(Items from a data source)
^^^^

-- ==== Sys2Proof/Machine/Alf.lean ====
section
/-! DEFINITION. ALF ports (06_adaptive_link_frame): lane rates (R154), packing and digests (R165, R166),
markers and frames received (R171 to R174), announcements and resizes (R161 to R164, R167), the frozen map
(R168 to R170), and the commands 0x1B to 0x1F. -/

namespace Sys2Proof.Machine

/-! ### Lane rates (Table 06-1) -/

/-- Most ALF blocks of a LANE_RATE; 0 where the width has none. -/
def alfMost (quad : Bool) (laneRate : Nat) : Nat :=
  if quad then [0, 0, 0, 69120, 172800].getD laneRate 0
  else [2520, 5040, 10440, 17280, 43200].getD laneRate 0

/-- Blocks of a list entry (R159). -/
def AlfTrib.blocks (t : AlfTrib) : Nat := if t.ttype = 1 then 3 else if t.ttype = 2 then 4 else 90 * t.count

/-! ### The map (R165) -/

/-- Place in the keep order: CLASS and SHED_RANK descending, list position ascending. -/
def keepKey (e : Nat × AlfTrib) : Nat := (7 - e.2.cls) * 2 ^ 24 + (255 - e.2.rank) * 2 ^ 16 + e.1

def keepOrder (l : List AlfTrib) : List AlfTrib :=
  (sortBy keepKey ((List.range l.length).zip l)).map Prod.snd

/-- The loop of alf_pack: entries with their starts, and the blocks used. -/
def packLoop (budget : Nat) : Bool → Nat → List AlfTrib → List MapEntry × Nat
  | _, used, [] => ([], used)
  | opened, used, t :: ts =>
    let fits := opened && decide (used + t.blocks ≤ budget)
    let r := packLoop budget fits (if fits then used + t.blocks else used) ts
    (⟨t.id, fits, if fits then used else 0, t.blocks⟩ :: r.1, r.2)

/-- alf_pack (R165): profile `k` of `n` blocks with PKT_MIN `m`. -/
def alfPack (k n m : Nat) (l : List AlfTrib) : AlfMap :=
  let r := packLoop (n - m) true 0 (keepOrder l)
  { profile := k, n := n, pktStart := r.2, pktBlocks := n - r.2, entries := r.1 }

/-- The digest of a map (R166). -/
def AlfMap.digest (m : AlfMap) : Nat :=
  crc16.of (beBytes 1 m.profile ++ beBytes 3 m.n ++
    ((m.entries.filter fun e => e.carried).flatMap fun e =>
      beBytes 2 e.id ++ beBytes 3 e.start ++ beBytes 3 e.blocks) ++
    [0xFF, 0xFF] ++ beBytes 3 m.pktStart ++ beBytes 3 m.pktBlocks)

/-- TRIB_IDs carried. -/
def AlfMap.carriedIds (m : AlfMap) : List Nat := (m.entries.filter fun e => e.carried).map MapEntry.id

/-- TRIB_IDs listed and not carried. -/
def AlfMap.shedIds (m : AlfMap) : List Nat := (m.entries.filter fun e => !e.carried).map MapEntry.id

/-- A frozen map read with `n` blocks: entries that end beyond are shed, the packet region clipped (R169). -/
def AlfMap.clip (m : AlfMap) (n : Nat) : AlfMap :=
  { m with
    n := n
    pktBlocks := min m.pktBlocks (n - m.pktStart)
    entries := m.entries.map fun e => { e with carried := e.carried && decide (e.start + e.blocks ≤ n) } }

def State.alfProfile (s : State) (p : Nat) : Nat := s.get (ALF_STATUS.key p) ALF_STATUS.PROFILE
def State.alfBlocks (s : State) (p k : Nat) : Nat := s.get (ALF_PROF.key p k) ALF_PROF.BLOCKS
def State.alfValid (s : State) (p k : Nat) : Bool := s.on (ALF_PROF.key p k) ALF_PROF.VALID
def State.alfPktMin (s : State) (p : Nat) : Nat := s.get (ALF_PKT_MIN.key p) ALF_PKT_MIN.PKT_MIN
def State.alfFrozen (s : State) (p : Nat) : Bool := s.on (ALF_STATUS.key p) ALF_STATUS.FROZEN

/-- The map of profile `k` from the configuration in force. -/
def State.alfMapOf (s : State) (p k : Nat) : AlfMap :=
  alfPack k (s.alfBlocks p k) (s.alfPktMin p) (s.alf p).list

/-- The candidate map (R168). -/
def State.alfCand (s : State) (p : Nat) : AlfMap := s.alfMapOf p (s.alfProfile p)

/-- The map in use: while frozen, the last agreed map with the Nk of the modem's profile (R169). -/
def State.alfUse (s : State) (p : Nat) : AlfMap :=
  if s.alfFrozen p then
    ((s.alf p).agreed.getD (s.alfCand p)).clip (s.alfBlocks p (s.alf p).modemProfile)
  else s.alfCand p

/-- The map for a frame's SEQ: the old one before the frame of the last resize (R171). -/
def State.alfMapFor (s : State) (p seq : Nat) : AlfMap :=
  match (s.alf p).resizeAt with
  | some n => if atOrBeyond seq n then s.alfUse p else (s.alf p).oldMap
  | none => s.alfUse p

/-! ### Shed and restored tributaries (R167) -/

/-- Four TRIB_IDs per extension word, the first in [47:36] (Table 16-5). -/
def idWords : Nat → List Nat → List Nat
  | 0, _ => []
  | n + 1, ids => if ids = [] then [] else
      (ids.getD 0 0 * 2 ^ 36 + ids.getD 1 0 * 2 ^ 24 + ids.getD 2 0 * 2 ^ 12 + ids.getD 3 0) ::
        idWords n (ids.drop 4)

/-- The event words of a list of TRIB_IDs: at most 60 IDs to an event. -/
def State.idEvents (s : State) (p code : Nat) : Nat → List Nat → State
  | 0, _ => s
  | n + 1, ids => if ids = [] then s
    else (s.arrive (.event p code true entAlf (idWords 15 (ids.take 60)))).idEvents p code n (ids.drop 60)

/-- A change of the map in use: what is newly shed and what is restored reaches the port in step 1. -/
def State.alfShift (s : State) (p : Nat) (old : AlfMap) (until_ : Nat) : State :=
  let new := s.alfUse p
  let shed := new.shedIds.filter fun i => !old.shedIds.contains i
  let back := new.carriedIds.filter fun i => old.shedIds.contains i
  let s1 := s.updAlf p fun x => { x with restoring := back, restoreUntil := until_ }
  (s1.idEvents p eALF_SHED 64 shed).idEvents p eALF_RESTORED 64 back

/-- A tributary of the port is in AIS toward the grate: shed, absent from the map, or not yet restored. -/
def State.alfShed (s : State) (p id : Nat) : Bool :=
  !(s.alfUse p).carriedIds.contains id || (s.alf p).restoring.contains id

/-! ### Resizes (R163) -/

/-- The resize at frame `n` is in place: `old` was the map in use before it. A frozen port changes only its
candidate map (R169). -/
def State.alfResized (s : State) (p n : Nat) (old : AlfMap) : State :=
  if s.alfFrozen p then s
  else
    let s1 := s.updAlf p fun x => { x with resizeAt := some n, oldMap := old }
    let s2 := (s1.put (ALF_STATUS.key p) ALF_STATUS.RESIZING 1).histBit (ALF_STATUS.key p) ALF_STATUS.HIST 5
    s2.alfShift p old ((n + 2) % 2 ^ 32)

/-- Frame `n` is the second frame of a resize. -/
def State.alfSecond (s : State) (p n : Nat) : Bool :=
  s.on (ALF_STATUS.key p) ALF_STATUS.RESIZING && decide ((s.alf p).resizeAt = some ((n + 2 ^ 32 - 1) % 2 ^ 32))

/-- AIS of restored tributaries ends from frame N + 2 (R167). -/
def State.alfRestoreEnd (s : State) (p : Nat) : State :=
  let x := s.alf p
  if x.restoring = [] ∨ ¬ atOrBeyond (s.pfn p) x.restoreUntil then s
  else s.updAlf p fun x => { x with restoring := [] }

/-- RESIZING ends with frame N + 1, and AIS of restored tributaries. -/
def State.alfBoundary (s : State) (p : Nat) : State :=
  let s1 := match (s.alf p).resizeAt with
    | some n => if atOrBeyond (s.pfn p) ((n + 2) % 2 ^ 32)
        then s.put (ALF_STATUS.key p) ALF_STATUS.RESIZING 0 else s
    | none => s
  s1.alfRestoreEnd p

/-- An entry that makes a resize of the port. -/
def Entry.resizes (e : Entry) (p : Nat) : Bool :=
  match e.key, e.action with
  | .port q _, .alfResize r _ _ => q == p && r == p
  | .port q _, .host c => q == p && (c.op == 0x1B || c.op == 0x1C)
  | _, _ => false

/-- The flip of ALF_PORT_CFG; a change of LANE_RATE retrains the lane as R79 states. -/
def alfPortRegs (p : Nat) : List Nat :=
  [ALF_CFG.key p, ALF_PKT_MIN.key p] ++ (List.range 16).map fun n => ALF_PROF.key p n

def State.flipAlfPort (s : State) (p : Nat) : State :=
  let old := s.get (ALF_CFG.key p) ALF_CFG.LANE_RATE
  let s1 := s.flipRegs (alfPortRegs p)
  if s1.get (ALF_CFG.key p) ALF_CFG.LANE_RATE = old then s1 else s1.modeChange p

/-- The flip of the tributary list; LIST_GEN counts it (Table 06-4). -/
def State.flipAlfList (s : State) (p : Nat) : State :=
  s.updAlf p fun x => { x with list := x.staged, listGen := (x.listGen + 1) % 256 }

/-- An announcement's resize takes effect: the new profile is in force, and it is pending no longer. -/
def State.alfProfileFlip (s : State) (p profile annId : Nat) : State :=
  let left := (s.alf p).anns.filter fun a => decide (a.annId ≠ annId)
  let s1 := s.updAlf p fun x => { x with anns := left }
  (if s1.alfFrozen p then s1 else s1.put (ALF_STATUS.key p) ALF_STATUS.PROFILE profile).put
    (ALF_STATUS.key p) ALF_STATUS.PENDING left.length

/-! ### Announcements (R161, Table 06-7) -/

/-- The frames at which resizes of the port are pending. -/
def State.alfPendingFrames (s : State) (p : Nat) : List Nat :=
  (s.cal.entries.filter fun e => e.resizes p).filterMap fun e =>
    match e.key with | .port _ n => some n | _ => none

/-- ALF_ANN and ALF_ANN_PFN. -/
def State.showAnn (s : State) (p profile annId outcome eff : Nat) : State :=
  let k := ALF_ANN.key p
  (((s.put k ALF_ANN.PROFILE profile).put k ALF_ANN.ANN_ID annId).put k ALF_ANN.OUTCOME outcome).put
    (ALF_ANN_PFN.key p) ALF_ANN_PFN.EFF_PFN eff

/-- A reply to an announcement. -/
def annReply (code profile annId eff : Nat) : CtlWord := ⟨code, profile * 2 ^ 36 + annId * 2 ^ 32 + eff⟩

/-- The announcement is answered: the reply word, what ALF_ANN shows, and the memory of the answer. -/
def State.annAnswer (s : State) (p profile annId eff code outcome effApplied : Nat) : State :=
  let key := profile * 16 + annId
  (s.updAlf p fun x =>
    { x with
      firstReplies := x.firstReplies ++ [annReply code profile annId effApplied]
      answered := (x.answered.filter fun a => decide (a.1 % 16 ≠ annId)) ++ [(key, eff, code, effApplied)] }).showAnn
    p profile annId outcome effApplied

/-- An accepted announcement becomes a device entry keyed to its frame (R52). -/
def State.annEntry (s : State) (p profile annId eff : Nat) : State :=
  let c := s.cal.nextCreation
  let s1 := (s.addDevice (.port p eff) (.alfResize p profile annId)).2.updAlf p fun x =>
    { x with anns := x.anns ++ [⟨profile, annId, eff, c⟩] }
  s1.put (ALF_STATUS.key p) ALF_STATUS.PENDING (s1.alf p).anns.length

/-- A pending announcement is replaced, with OUTCOME 6. -/
def State.annReplace (s : State) (p : Nat) (a : Ann) : State :=
  (((s.removeEntry a.creation).updAlf p fun x =>
    { x with anns := x.anns.filter fun b => decide (b.creation ≠ a.creation) }).showAnn p a.profile a.annId 6 a.eff)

^^^^

— EXERCISE GOAL —
The answer is the run of lines above from the line containing "def alfMost (quad" through the line containing "def keepOrder (l", copied exactly and alone.

— RESULT FOR THIS TASK —
def alfMost (quad : Bool) (laneRate : Nat) : Nat :=
  if quad then [0, 0, 0, 69120, 172800].getD laneRate 0
  else [2520, 5040, 10440, 17280, 43200].getD laneRate 0

/-- Blocks of a list entry (R159). -/
def AlfTrib.blocks (t : AlfTrib) : Nat := if t.ttype = 1 then 3 else if t.ttype = 2 then 4 else 90 * t.count

/-! ### The map (R165) -/

/-- Place in the keep order: CLASS and SHED_RANK descending, list position ascending. -/
def keepKey (e : Nat × AlfTrib) : Nat := (7 - e.2.cls) * 2 ^ 24 + (255 - e.2.rank) * 2 ^ 16 + e.1

def keepOrder (l : List AlfTrib) : List AlfTrib :=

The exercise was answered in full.